The main objective of this investigation was to formulate Fluconazole microsponge by quasi emulsion solvent diffusion technique in order to provide sustained release. Microsponge was formulated by quasi emulsion solvent diffusion technique with varied drug–polymer ratios. Ethyl cellulose and Eudragit L-100 was used as a polymers and polyvinyl alcohol was used as a surfactant for the preparation of external phase.
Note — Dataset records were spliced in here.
-- ==== Sys2Proof/Machine/Codec.lean ====
section
/-! DEFINITION. The BCD codec (40_bcd.md): the packed byte, the register block, and the meanings of `TO_BCD`,
`FROM_BCD`, `BLK_PACK`, `BLK_UNPACK`. All four are pure: nothing but the response changes. -/

namespace Sys2Proof.Machine

/-- The packed byte of `n`, the tens digit in the high nibble (40_bcd.md R121, R122). Above 99 the same expression,
8 bits kept (R123; log 8). -/
def toBcd (n : Byte) : Byte :=
  BitVec.ofNat 8 (((n.toNat / 10) <<< 4) ||| (n.toNat % 10))

/-- The number a byte stands for, malformed bytes by the same formula (40_bcd.md R124, R125). -/
def fromBcd (b : Byte) : Byte :=
  BitVec.ofNat 8 ((b.toNat >>> 4) * 10 + (b.toNat &&& 0x0F))

/-- `bcd8(v)`: `TO_BCD` on `trunc_8(v)` (40_bcd.md R127). -/
def bcd8 (v : Int) : Byte := toBcd (trunc8 v)

/-- The integer a block byte decodes to (40_bcd.md R128). -/
def bcdInt (b : Byte) : Int := (fromBcd b).toNat

/-- `BLK_PACK` (40_bcd.md R127, R129). -/
def packBlk (p : Params) (tm : Tm) (flag : Bool) : Blk where
  seconds := bcd8 tm.sec.toInt
  minutes := bcd8 tm.min.toInt
  hours := bcd8 tm.hour.toInt
  date := bcd8 tm.mday.toInt
  month := bcd8 (tm.mon.toInt + 1)
  weekday := bcd8 (tm.wday.toInt + 1)
  year := bcd8 (p.yearBase + tm.year.toInt - 2000)
  wp := wpByte p flag

/-- The record of `BLK_UNPACK`, each field the low bits of its integer (40_bcd.md R128, R129). A seconds byte of 0x60
gives `sec = 60`, as the formula of R128 and the round trip of R130 say. The sentence of 10_state.md R36 that no
operation produces it is read as 42_calendar.md R190 has it, of the calendar engine (log 28). -/
def unpackTm (p : Params) (blk : Blk) : Tm where
  sec := BitVec.ofInt 8 (bcdInt blk.seconds)
  min := BitVec.ofInt 8 (bcdInt blk.minutes)
  hour := BitVec.ofInt 8 (bcdInt blk.hours)
  mday := BitVec.ofInt 8 (bcdInt blk.date)
  mon := BitVec.ofInt 8 (bcdInt blk.month - 1)
  wday := BitVec.ofInt 8 (bcdInt blk.weekday - 1)
  year := BitVec.ofInt 16 (bcdInt blk.year + 2000 - p.yearBase)
  yday := 0
  isdst := BitVec.ofInt 8 (-1)

/-- The flag of `BLK_UNPACK`: a bit of `WP_ON` is set in byte 7 (40_bcd.md R128; 90_conflicts.md C9). -/
def unpackFlag (p : Params) (blk : Blk) : Bool := (blk.wp &&& p.wpOn) != 0

/-- `TO_BCD n -> b` (40_bcd.md R122, R123). -/
def execToBcd (n : Byte) (s : State) : Host.Outcome State Fault Refusal :=
  .next (s.respond { b := some (toBcd n) })

/-- `FROM_BCD b -> n` (40_bcd.md R124, R125). -/
def execFromBcd (b : Byte) (s : State) : Host.Outcome State Fault Refusal :=
  .next (s.respond { n := some (fromBcd b) })

/-- `BLK_PACK tm, flag -> blk` (40_bcd.md R127). -/
def execBlkPack (tm : Tm) (flag : Bool) (s : State) : Host.Outcome State Fault Refusal :=
  .next (s.respond { blk := some (packBlk s.params tm flag) })

/-- `BLK_UNPACK blk -> tm, flag` (40_bcd.md R128). -/
def execBlkUnpack (blk : Blk) (s : State) : Host.Outcome State Fault Refusal :=
  .next (s.respond { tm := some (unpackTm s.params blk), flag := some (unpackFlag s.params blk) })

end Sys2Proof.Machine
end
The prepared microsponges were characterized by Fourier transform infrared spectroscopy, particle size analysis, and evaluated for pH, spreadability, viscosity, surface morphology, drug content, entrapment efficiency, in vitro drug release, skin irritation test, antifungal activity as well. The formulated microsponges are spherical with a porous surface and 6.8 μm of mean particle size. The microsponges were then integrated into the carbopol gel. The In vitro drug release results showed that microsponges with 1:1 drug–polymer ratios were more effective to make a prolonged drug release of 89.318 % at the end of 8 hours. Consequently the formed microsponge-based gel of fluconazole would be a confident decision for formal treatment for protected and powerful treatment of fungal infections.